| THE PROBLEM |
Search the entries for the word "held". Copy each line in which it is found.

Records from a data source:

━━━━

structure StateOp where
  uid : Nat
  core : Nat
  strand : Nat
  job : Nat
  kind : StateKind
  /-- Tag of the result that SFORK and SMOVE write. -/
  tag : Nat := 0
  /-- An SMOVE that runs: RES before it, its requests, the cycles left of the one admitted, and the value that Xd receives once it is known. -/
  started : Bool := false
  res : Nat := 0
  reqs : List Request := []
  busy : Nat := 0
  answer : Option Word := none
deriving DecidableEq, Repr, Inhabited

/-- The state of a bank of state SRAM (R218). -/
structure Bank where
  /-- 0 active, 1 entering, 2 retained, 3 leaving. -/
  mode : Nat := 0
  due : Nat := 0
  lastUse : Nat := 0
  waiting : Bool := false
deriving DecidableEq, Repr, Inhabited

/-- A tower (R18, R19) with the structures of R294, R322 and R350 that are its own. -/
structure Tower where
  caston : List (BitVec 16) := []
  lq : Map (List LaunchRec) := []
  pend : Map PendEntry := []
  pools : Map Pool := []
  dep : List DepEntry := []
  arrivals : List Arrival := []
  /-- Drain-stub entries: the launch and its entries as signed offsets (R332). -/
  stubs : List (Nat × List (Int × Int × Int)) := []
  waits : List WaitEntry := []
  tlb2 : List Tlb := []
  migr : List Migration := []
  /-- Atomics and reductions that wait for a migration, with their cores (R214). -/
  held : List (Nat × SqEntry) := []
  /-- Writes performed at this tower's L2 and not yet at their home, oldest first, with their cores (R204, R209, R279). -/
  out : List (Nat × SqEntry) := []
  /-- The memory port's write queue: pending reduction steps by line ÷ 128 (R262). Whatever reaches the line applies them first, so `mem` holds
  their effect already. -/
  wq : Map (List RedStep) := []
  umbra : Map UmbraLine := []
  /-- Latent errors of L2, the Umbra cache and state SRAM (R217). -/
  errs : List SramErr := []
  /-- Discard slots (R294, R316): by 4 × the core's number + strand, the pool and the exact record. -/
  discards : Map (Nat × TaskRec) := []
  /-- Proposals that wait for a migration entry (R338): user, job, virtual address, frame. -/
  proposals : List (Nat × Nat × Word × Word) := []
  /-- By sector (address ÷ 32), bursts under retry: the lane that failed last, its consecutive failed retries, and the retries made (R386). -/
  laneFails : Map (Nat × Nat × Nat) := []
  hot : List (Nat × Nat × Nat) := []
  hcache : List Nat := []
  hints : List (Nat × Nat) := []
  moves : List PagerMove := []
  /-- State instructions accepted and not performed, oldest first (R342). -/
  stateq : List StateOp := []
  faults : List (Nat × Nat) := []
  l2 : Map L1Line := []
  slots : Map Tile := []
  slotShare : Map Nat := []
  frames : Map Tile := []
  frameShare : Map Nat := []
  banks : Map Bank := []
  /-- Tower counters of R350 by number. -/
  cnt : Map Word := []
  /-- The tower counters, and below the gauges and range counters, as the cycle before left them: what a read returns (R351). -/
  cntRead : Map Word := []
  paramNext : Map Word := []
  requested : List Nat := []
  /-- The HBM4E logs, rings of 32 entries, and the places of their next entries (R388). -/
  arrayLog : List (List Word) := []
  busLog : List (List Word) := []
  arrayAt : Nat := 0
  busAt : Nat := 0
  /-- Spares used, by stack × 64 + pseudo-channel (R386); uncorrectable errors of the window, by stack × 16 + layer (R387); layers mapped out. -/
  spares : Map Nat := []
  layerErr : Map Nat := []
  layersOut : List Nat := []
  /-- The dispatcher: the front end served last and the first cycle of its next assignment (R313). -/
  lastServed : Nat := 0
  dispatchAt : Nat := 0
deriving DecidableEq, Repr, Inhabited

/-- A job (R46, R350). -/
structure Job where
  num : Nat
  latency : Bool
  fn : Nat
  part : List (BitVec 16)
  slice : Nat
  wbud : Nat
  dline : Nat
  gbud : List Nat
  root : Nat
  arenaBase : Nat
  arenaSize : Nat
  /-- Allocations of the arena: address and length (R339). -/
  arena : List (Nat × Nat) := []
  ckptBase : Word := 0
  ckptLen : Nat := 0
  dump : Word := 0
  dcnt : Nat := 0
  started : Bool := false
  sper : Nat := 0
  sperRead : Nat := 0
  sliceOn : Bool := false
  created : Nat := 0
  /-- GUSE by tower × 6 + gauge. -/
  guse : Map Nat := []
  guseRead : Map Nat := []
  halted : Bool := false
  /-- Placement stopped by a checkpoint (R380). -/
  stopped : Bool := false
  ckptGen : Nat := 1
  ckptSeq : Word := 0
deriving DecidableEq, Repr, Inhabited

/-- A launch (R43, R301): its record and table block, and what runs of it. -/
structure Launch where
  words : List Word
  table : List Byte
  job : Nat
  /-- Window queue it stands in, or none for a child. -/
  child : Option (Nat × Nat)
  parentTask : Option Nat := none
  depth : Nat
  limit : Nat
  tower : Nat
  placed : Nat := 0
  retired : Nat := 0
  failed : Bool := false
  done : Bool := false
  fn : Nat := 0
  order : Nat := 0
  /-- Range counters: next, rem, mn, k × w (R307). -/
  range : Map (Nat × Nat × Nat × Nat) := []
  rangeRead : Map (Nat × Nat × Nat × Nat) := []
  /-- The cycle in which a request to the counter is served at the earliest (R307). -/
  rangeBusy : Map Nat := []
  /-- Writes performed at the launch's first placement (R257). -/
  kmem : Option Nat := none
  /-- Its pool is finished (R311, R315). -/
  poolOver : Bool := false
deriving DecidableEq, Repr, Inhabited

inductive GangPhase where
  | running | preempting (reason : Nat) | saved | moving (due : Nat)
deriving DecidableEq, Repr, Inhabited

/-- A gang (R27, R37). -/
structure Gang where
  launch : Nat
  num : Nat
  tower : Nat
  job : Nat
  cores : List Nat
  ganged : Bool
  smask : BitVec 4
  tmask : BitVec 4
  phase : GangPhase := .running
  placedAt : Nat := 0
  arrived : List Nat := []
  /-- The cycle of the latest arrival at the barrier or EXIT (R38). -/
  lastAt : Nat := 0
  gadv : Word := 0
  wsum : Nat := 0
  /-- WSUM as the last cycle left it (R351), and whether it exceeds WBUD since a cycle already past in this slice (R359). -/
  wsumRead : Nat := 0
  exceeded : Bool := false
  /-- The strands as they stood at the save: what the save area does not hold of them comes back from here. -/
  hidden : List Strand := []
  staged : List (List Staged) := []
  streams : List (List Stream) := []
  savedAt : Nat := 0
  /-- The cores held before a return on other cores (R246). -/
  former : List Nat := []
  /-- Pre-empted so that this launch can be placed (R45, R48), with the gangs of it placed then. -/
  victimOf : Option (Nat × Nat) := none
  /-- The states whose tiles follow a returning gang, and the requests of those moves as a pager's (R246, R355). -/
  follows : List Nat := []
  /-- States with tiles in its former slabs that another move of the pager still has in hand: they follow when that ends (R246). -/
  late : List Nat := []
  /-- It is to be pre-empted, for this reason, once its tiles have followed (R48). -/
  stopAfter : Option Nat := none
  reqs : List Request := []
  busy : Nat := 0
deriving DecidableEq, Repr, Inhabited

/-- An entry of the state handle table (R339). -/
structure HEntry where
  v : Bool := false
  res : Nat := 0
  fmt16 : Bool := false
  twr : Nat := 0
  job : Nat := 0
  snap : BitVec 4 := 0
  keep : Bool := false
  gen : Nat := 0
  nt : Nat := 0
  tiles : Nat := 0
  snaps : Map Nat := []
  /-- Cycle of the latest use (R318), and whether a move brings it in (RES 2). -/
  used : Nat := 0
  inward : Bool := false
  /-- Copies on write that run: tile, the slot it copies, end (R242). -/
  cow : List (Nat × Nat × Nat) := []
  lost : Bool := false
deriving DecidableEq, Repr, Inhabited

━━━━

| TASK OUTPUT |
  held : List (Nat × SqEntry) := []
  /-- The cores held before a return on other cores (R246). -/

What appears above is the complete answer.